Attention aux fraudeurs sur Facebook

Un certain Michel Letourneux a contacté au moins quatre citoyens de la région par Facebook samedi soir pour connaître leur mot de passe et code d’accès afin d’accéder à leur compte bancaire en ligne pour y déposer un prêt. Il s’agit vraisemblablement d’une tentative de fraude venant d’un individu utilisant un faux compte. Le Service de police de Sherbrooke rappelle aux internautes d’être vigilants.

« Dès qu’on a un nouvel “ami” qu’on n’a jamais vu de notre vie, il faut être sur nos gardes tout de suite », insiste le sergent Danny O’Connor, du SPS. 

Lorsque Vicky Letarte a remarqué le comportement douteux d’un utilisateur Facebook du nom de Michel Letourneux, elle a vite partagé les échanges sur son compte pour alarmer son entourage. Trois autres personnes de son réseau avaient eu des messages similaires dans la même soirée.

Même si l’individu supprime son compte après la tentative de fraude, le SPS assure qu’il peut laisser des traces. « Il y a des ententes avec la sécurité de Facebook et nos enquêteurs. Ils peuvent être en mesure de trouver les adresses IP de tous les ordinateurs qui ont créé des comptes. On peut savoir exactement quelle adresse de quel ordinateur a créé tel compte. Ça donne tout de suite une idée de qui est le suspect », explique le sergent O’Connor.
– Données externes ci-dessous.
-- ==== Sys2Proof/WellFormed.lean ====
section
/-! DEFINITION. What an instruction word must satisfy. A term of `Instr` has nothing left to check: its operand fields
are typed by their widths and every value of them is legal (30_encoding.md R62, R63, R68). What can be ill-formed is a
string of bytes offered as an instruction; the check here is written from R60 and from R68's own list of the 105 bytes
that are no opcode, not from the opcode map, so that the decoder can be held against it. -/

namespace Sys2Proof

/-- The 105 bytes that decode to `Unknown`, as R68 lists them. -/
def illegalOpcodes : List Byte :=
  [0x02, 0x03, 0x04, 0x07, 0x0B, 0x0C, 0x0F] ++
  [0x12, 0x13, 0x14, 0x17, 0x1A, 0x1B, 0x1C, 0x1F] ++
  [0x22, 0x23, 0x27, 0x2B, 0x2F] ++
  [0x32, 0x33, 0x34, 0x37, 0x3A, 0x3B, 0x3C, 0x3F] ++
  [0x42, 0x43, 0x44, 0x47, 0x4B, 0x4F] ++
  [0x52, 0x53, 0x54, 0x57, 0x5A, 0x5B, 0x5C, 0x5F] ++
  [0x62, 0x63, 0x64, 0x67, 0x6B, 0x6F] ++
  [0x72, 0x73, 0x74, 0x77, 0x7A, 0x7B, 0x7C, 0x7F] ++
  [0x80, 0x82, 0x83, 0x87, 0x89, 0x8B, 0x8F] ++
  [0x92, 0x93, 0x97, 0x9B, 0x9C, 0x9E, 0x9F] ++
  [0xA3, 0xA7, 0xAB, 0xAF] ++
  [0xB2, 0xB3, 0xB7, 0xBB, 0xBF] ++
  [0xC2, 0xC3, 0xC7, 0xCB, 0xCF] ++
  [0xD2, 0xD3, 0xD4, 0xD7, 0xDA, 0xDB, 0xDC, 0xDF] ++
  [0xE2, 0xE3, 0xE7, 0xEB, 0xEF] ++
  [0xF2, 0xF3, 0xF4, 0xF7, 0xFA, 0xFB, 0xFC, 0xFF]

/-- There is an opcode byte (R60). -/
def wordHasOpcode (bytes : List Byte) : Bool := !bytes.isEmpty

/-- The opcode byte is not one of the 105 illegal ones (R68). -/
def wordOpcodeLegal (bytes : List Byte) : Bool := !(bytes.take 1).any (illegalOpcodes.contains ·)

/-- An opcode byte and zero, one or two operand bytes (R60). -/
def wordLengthLegal (bytes : List Byte) : Bool := decide (bytes.length ≤ 3)

/-- The bytes may be one instruction. -/
def wordWf (bytes : List Byte) : Bool :=
  wordHasOpcode bytes && wordOpcodeLegal bytes && wordLengthLegal bytes

end Sys2Proof
end

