-- ==== Sys2Proof/Machine/Flags.lean ====
section
/-! DEFINITION. Every flag computation: `SetZN`, the packing of the status byte, the ALU's add and subtract in both
modes, compares, BIT, shifts and rotates. -/

namespace Sys2Proof.Machine

/-- The `Z` of `SetZN(v)` (40_sequencer_addressing.md R100). -/
def zeroOf (v : Byte) : Bool := v == 0

/-- The `N` of `SetZN(v)`: bit 7 (R100). -/
def negOf (v : Byte) : Bool := v.getLsbD 7

/-- `SetZN(v)` (R100): `Z` and `N` from the byte, no other flag. -/
def Flags.setZN (f : Flags) (v : Byte) : Flags := { f with z := zeroOf v, n := negOf v }

/-- `PackP(b)` (10_state.md R17): bits 7 to 0 are N, V, 1, `b`, D, I, Z, C. The state flag `B` is not looked at. -/
def Flags.pack (f : Flags) (b : Bool) : Byte :=
  BitVec.ofBool f.n ++ BitVec.ofBool f.v ++ 1#1 ++ BitVec.ofBool b ++
    BitVec.ofBool f.d ++ BitVec.ofBool f.i ++ BitVec.ofBool f.z ++ BitVec.ofBool f.c

/-- `UnpackP(v)` (R18): all seven flags from the byte; bit 5 is ignored. -/
def Flags.unpack (v : Byte) : Flags :=
  { c := v.getLsbD 0
    z := v.getLsbD 1
    i := v.getLsbD 2
    d := v.getLsbD 3
    b := v.getLsbD 4
    v := v.getLsbD 6
    n := v.getLsbD 7 }

/-- The flags ADC and SBC write (42_arithmetic_compare.md R130, R131). -/
def Flags.setAlu (f : Flags) (r : AluResult) : Flags := { f with c := r.c, z := r.z, n := r.n, v := r.v }

/-- `AdcBinary(m)` (R135) on `a`, the operand and the carry in: computed without a bound, then narrowed; `V` by the
rule's own comparisons with 0x80. -/
def adcBinary (a m : Byte) (c : Bool) : AluResult :=
  let sum := a.toNat + m.toNat + c.toNat
  let r := BitVec.ofNat 8 sum
  { value := r
    c := decide (0xFF < sum)
    z := zeroOf r
    n := negOf r
    v := (decide (m.toNat < 0x80) && decide (a.toNat < 0x80) && decide (0x80 ≤ r.toNat)) ||
      (decide (0x80 ≤ m.toNat) && decide (0x80 ≤ a.toNat) && decide (r.toNat < 0x80)) }

/-- `BCDval(b)` (R136): ten times the high nibble plus the low nibble. -/
def bcdVal (b : Byte) : Nat := 10 * (b.toNat / 16) + b.toNat % 16

/-- `BCDenc(n)` (R136), for `n` at most 99. -/
def bcdEnc (n : Nat) : Byte := BitVec.ofNat 8 (((n / 10) <<< 4) ||| (n % 10))

/-- Both nibbles are at most 9 (R136). -/
def validBcd (b : Byte) : Bool := decide (b.toNat / 16 ≤ 9) && decide (b.toNat % 16 ≤ 9)

/-- `AdcDecimal(m)` (R136): wraps at 100, carry iff above 99, `Z` and `N` from the final byte (D8), `V` and the result
on invalid digits are free values (log entry 2). -/
def adcDecimal (a m : Byte) (c : Bool) : AluResult :=
  if validBcd a && validBcd m then
    let s := bcdVal a + bcdVal m + c.toNat
    let r := bcdEnc (if 99 < s then s - 100 else s)
    { value := r, c := decide (99 < s), z := zeroOf r, n := negOf r, v := Config.decimalV a m c .adc }
  else Config.invalidBcd a m c .adc

/-- `SbcDecimal(m)` (R137): the borrow is the complement of the carry, in and out (D8); free values as for ADC. -/
def sbcDecimal (a m : Byte) (c : Bool) : AluResult :=
  if validBcd a && validBcd m then
    let d : Int := (bcdVal a : Int) - bcdVal m - (1 - c.toNat)
    let r := bcdEnc (if d < 0 then d + 100 else d).toNat
    { value := r, c := decide (0 ≤ d), z := zeroOf r, n := negOf r, v := Config.decimalV a m c .sbc }
  else Config.invalidBcd a m c .sbc

/-- ADC's two paths (R130). -/
def aluAdc (decimal : Bool) (a m : Byte) (c : Bool) : AluResult :=
  if decimal then adcDecimal a m c else adcBinary a m c

/-- SBC's two paths (R131): the binary one adds the one's complement of the operand. -/
def aluSbc (decimal : Bool) (a m : Byte) (c : Bool) : AluResult :=
  if decimal then sbcDecimal a m c else adcBinary a (m ^^^ 0xFF) c

/-- `Compare(reg, m)` (R139): `N` is bit 7 of the 8-bit difference (D9), `C` the unsigned comparison. -/
def Flags.compare (f : Flags) (reg m : Byte) : Flags :=
  { f with z := reg == m, n := negOf (reg - m), c := decide (m.toNat ≤ reg.toNat) }

/-- BIT (43_logic_shift_incdec.md R143): `Z` from the AND, `N` and `V` from bits 7 and 6 of the operand. -/
def Flags.bitTest (f : Flags) (a m : Byte) : Flags :=
  { f with z := zeroOf (a &&& m), n := m.getLsbD 7, v := m.getLsbD 6 }

/-- ASL (R144): the shifted byte and the bit shifted out. -/
def aslByte (t : Byte) : Byte × Bool := (t <<< 1, t.getLsbD 7)

/-- LSR (R145). -/
def lsrByte (t : Byte) : Byte × Bool := (t >>> 1, t.getLsbD 0)

/-- ROL (R146): the carry in enters bit 0. -/
def rolByte (cIn : Bool) (t : Byte) : Byte × Bool := ((t <<< 1) ||| BitVec.ofNat 8 cIn.toNat, t.getLsbD 7)

/-- ROR (R147): the carry in enters bit 7. -/
def rorByte (cIn : Bool) (t : Byte) : Byte × Bool := ((t >>> 1) ||| BitVec.ofNat 8 (cIn.toNat <<< 7), t.getLsbD 0)

/-- The flags a shift or rotate writes (R144 to R147): `C` the bit shifted out, `Z` and `N` from the final byte. -/
def Flags.setShift (f : Flags) (r : Byte × Bool) : Flags := Flags.setZN { f with c := r.2 } r.1

end Sys2Proof.Machine
end

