/-- The interrupt check pushes, redirects and clears a latch; it leaves the rest of the state. -/
theorem interruptCheck_frame (s : State) :
    s.interruptCheck.running = s.running ∧ s.interruptCheck.fault = s.fault ∧
      s.interruptCheck.cyc = s.cyc ∧ s.interruptCheck.straps = s.straps := by
  obtain ⟨-, h⟩ | ⟨-, -, -, h⟩ | ⟨-, -, h⟩ := interruptCheck_cases s <;> simp [h, service]

/-- Without a request that may be serviced, the interrupt check does nothing. -/
theorem interruptCheck_eq_self {s : State} (hn : s.nmiPending = false) (hq : s.irqPending = true → s.flags.i = true) :
    s.interruptCheck = s := by
  obtain ⟨hn', -⟩ | ⟨-, hq', hi, -⟩ | ⟨-, -, h⟩ := interruptCheck_cases s
  · simp [hn] at hn'
  · simp [hq hq'] at hi
  · exact h

/-- The fetch fails on R68's bytes and on no other. -/
theorem fetchDecode_cases (s : State) :
    (s.fetchOpcode ∈ illegalOpcodes ∧ ∃ e, s.fetchDecode = .error e) ∨
    (s.fetchOpcode ∉ illegalOpcodes ∧ ∃ i, s.fetchDecode = .ok i ∧ i.opcode = s.fetchOpcode) := by
  cases h : s.fetchDecode with
  | error e => exact .inl ⟨opcodeLookup_eq_none_iff_illegal.mp (decode_error h).1, e, rfl⟩
  | ok i =>
    have hlegal : s.fetchOpcode ∉ illegalOpcodes :=
      opcodeLookup_eq_none_iff_illegal.not.mp (decode_eq_ok_iff.mp ⟨i, h⟩)
    exact .inr ⟨hlegal, i, rfl, decode_opcode h⟩

end State

/-! ## What steps (2) to (6) answer -/

theorem runInstruction_of_illegal {s : State} (h : s.fetchOpcode ∈ illegalOpcodes) :
    runInstruction s = .next s.raiseUnknownOpcode := by
  obtain ⟨-, e, he⟩ | ⟨hlegal, -⟩ := s.fetchDecode_cases
  · rw [runInstruction, he]
  · exact absurd h hlegal

theorem runInstruction_of_exec {s t : State} {i : Instr} (hi : s.fetchDecode = .ok i) (ht : exec i s = .next t) :
    runInstruction s = .next (t.accountCycles s.fetchOpcode) := by
  simp only [runInstruction, hi, ht]

/-- Steps (2) to (6) by the byte they fetch: one of R68's list, or the opcode of the instruction that runs. -/
theorem runInstruction_cases_opcode (s : State) :
    (s.fetchOpcode ∈ illegalOpcodes ∧ runInstruction s = .next s.raiseUnknownOpcode) ∨
    (s.fetchOpcode ∉ illegalOpcodes ∧ ∃ i t, i.opcode = s.fetchOpcode ∧ exec i s = .next t ∧
      runInstruction s = .next (t.accountCycles s.fetchOpcode)) := by
  obtain ⟨hillegal, -⟩ | ⟨hlegal, i, hi, hop⟩ := s.fetchDecode_cases
  · exact .inl ⟨hillegal, runInstruction_of_illegal hillegal⟩
  · have ht := exec_eq_complete i s
    exact .inr ⟨hlegal, i, _, hop, ht, runInstruction_of_exec hi ht⟩

/-- The cycles of the opcode that ran (R99); the fault adds none. -/
theorem runInstruction_cyc {s t : State} (h : runInstruction s = .next t) :
    t.cyc = if s.fetchOpcode ∈ illegalOpcodes then s.cyc else s.cyc + s.straps.baseCycles s.fetchOpcode := by
  obtain ⟨hop, hrun⟩ | ⟨hop, i, u, -, hu, hrun⟩ := runInstruction_cases_opcode s
  · cases hrun.symm.trans h
    rw [if_pos hop, raiseUnknownOpcode_cyc]
  · cases hrun.symm.trans h
    obtain ⟨-, -, -, -, hcyc, hstraps, -⟩ := instructionsLeaveTheLatchesAlone i s u hu
    rw [if_neg hop, accountCycles_cyc, hcyc, hstraps]

/-- The fault is recorded on one of R68's bytes and never by an instruction (60_exceptions.md R201). -/
theorem runInstruction_fault {s t : State} (h : runInstruction s = .next t) :
    t.fault = if s.fetchOpcode ∈ illegalOpcodes then some { byte := s.fetchOpcode, pc := s.pc } else s.fault := by
  obtain ⟨hop, hrun⟩ | ⟨hop, i, u, -, hu, hrun⟩ := runInstruction_cases_opcode s
  · cases hrun.symm.trans h
    rw [if_pos hop, raiseUnknownOpcode_fault]
  · cases hrun.symm.trans h
    obtain ⟨-, -, -, hfault, -⟩ := instructionsLeaveTheLatchesAlone i s u hu
    rw [if_neg hop, accountCycles_fault, hfault]

/-- BRK under `HALT_ON_BREAK` is the one instruction that ends a run (45_stack_flags_system.md R196). -/
theorem exec_running {i : Instr} {s t : State} (h : exec i s = .next t) :
    t.running = false ↔ s.running = false ∨ (s.straps.haltOnBreak = true ∧ i = .brk) := by
  by_cases hi : i = .brk
  · subst hi
    obtain ⟨target, rfl⟩ := exec_next h
    simp [Instr.mnemonic, operate, imp_iff_not_or]
  · obtain ⟨-, -, -, -, -, -, hrunning, -⟩ := instructionsLeaveTheLatchesAlone i s t h
    simp [hrunning (mt Instr.eq_brk_of_mnemonic hi), hi]

theorem runInstruction_running {s t : State} (h : runInstruction s = .next t) :
    t.running = false ↔ s.running = false ∨ s.fetchOpcode ∈ illegalOpcodes ∨
      (s.straps.haltOnBreak = true ∧ s.fetchOpcode = 0x00) := by
  obtain ⟨hop, hrun⟩ | ⟨hop, i, u, hi, hu, hrun⟩ := runInstruction_cases_opcode s
  · cases hrun.symm.trans h
    simp [hop]
  · cases hrun.symm.trans h
    have hbrk : i = .brk ↔ s.fetchOpcode = 0x00 := hi ▸ Instr.opcode_eq_zero_iff.symm
    simp [exec_running hu, hop, hbrk]

/-! ## What a step answers -/

theorem step_of_halted {s : State} (h : s.running = false) : step s = .next s := by
  simp [step, iteration, h]

theorem step_of_stopReq {s : State} (hr : s.running = true) (hs : s.stopReq = true) : step s = .next s.stop := by
  simp [step, iteration, hr, hs]

theorem step_of_iterates {s : State} (h : Iterates s) : step s = runInstruction s.interruptCheck := by
  simp [step, iteration, h.1, h.2]

/-- An iteration that gets as far as the fetch answers what running the fetched instruction answers. -/
theorem step_of_exec {s t : State} {i : Instr} (hs : Iterates s) (hi : s.interruptCheck.fetchDecode = .ok i)
    (ht : exec i s.interruptCheck = .next t) : step s = .next (t.accountCycles s.interruptCheck.fetchOpcode) :=
  (step_of_iterates hs).trans (runInstruction_of_exec hi ht)

end Machine

/-- Settles O37, by `step_of_exec`: the fetch reads the three bytes, and the accounting is the cycle charge. -/
theorem stepRunsTheDecodedInstruction : Obligations.StepRunsTheDecodedInstruction := by
  unfold Obligations.StepRunsTheDecodedInstruction
  rintro s _ t i hs rfl hi ht
  exact step_of_exec hs hi ht

/-- Settles O38: the two checks of step (0), and the environment's actions one by one. -/
theorem haltedDoesNothingAndStopHalts : Obligations.HaltedDoesNothingAndStopHalts := by
  unfold Obligations.HaltedDoesNothingAndStopHalts
  refine fun s => ⟨step_of_halted, step_of_stopReq, fun e he => ?_, rfl⟩
  cases e with
  | requestIrq | requestNmi | requestStop => rfl
  | applyReset => exact absurd rfl he

/-- Settles O42: an instruction completes its mnemonic's operation, and each of a step's cases answers a state. -/
theorem nothingFaultsOrRefuses : Obligations.NothingFaultsOrRefuses := by
  unfold Obligations.NothingFaultsOrRefuses
  refine fun s => ⟨fun i => ⟨_, exec_eq_complete i s⟩, ?_⟩
  cases hr : s.running with
  | false => exact ⟨s, step_of_halted hr⟩
  | true =>
    cases hs : s.stopReq with
    | true => exact ⟨s.stop, step_of_stopReq hr hs⟩
    | false =>
      rw [step_of_iterates ⟨hr, hs⟩]
      obtain ⟨-, h⟩ | ⟨-, i, t, -, -, h⟩ := runInstruction_cases_opcode s.interruptCheck
      · exact ⟨_, h⟩
      · exact ⟨_, h⟩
Si un internaute est victime d’une tentative de fraude, la chose à faire est de garder les messages et de les montrer aux policiers pour que ceux-ci aient assez de preuve pour ouvrir un dossier. Même si la transaction ne se fait pas parce que les internautes voient clair dans le jeu du fraudeur, les échanges peuvent être présentés aux policiers pour alimenter les dossiers. « C’est tout de même une tentative. Il fait le crime. C’est traduit quand même devant les tribunaux », soutient le sergent du SPS.

De plus en plus de cas chaque année

« Il y en a malheureusement plein des dossiers comme ça. C’est un crime très commun de nos jours, comparé aux années 2010. Ça a pris une croissance très importante dans le travail qu’on a à faire », partage aussi M. O’Connor

Selon le sergent du SPS, dans la majorité des cas les fraudeurs viennent de l’extérieur du Québec, et dans ces cas-là, il devient impossible de retrouver la personne pour l’amener devant la justice. « On n’a pas de juridiction à poursuivre une personne de la Côte d’Ivoire par exemple, qui est un pays qui revient souvent dans des cas de cybercriminalité. Quand ça vient de là-bas, on ne peut rien faire avec le dossier et les personnes qui se font arnaquer perdent beaucoup d’argent. C’est impossible de poursuivre les enquêtes quand on sait que ça vient d’un autre pays », explique-t-il, en mentionnant que plusieurs fraudeurs viennent aussi du Québec.

Les cas de cybercriminalité relèvent surtout de la Sûreté du Québec, qui travaille conjointement avec les policiers de chaque région. « Le site web de la Sûreté du Québec explique bien quoi faire dans des situations comme ça, sous l’onglet cybercriminalité », termine le sergent O’Connor.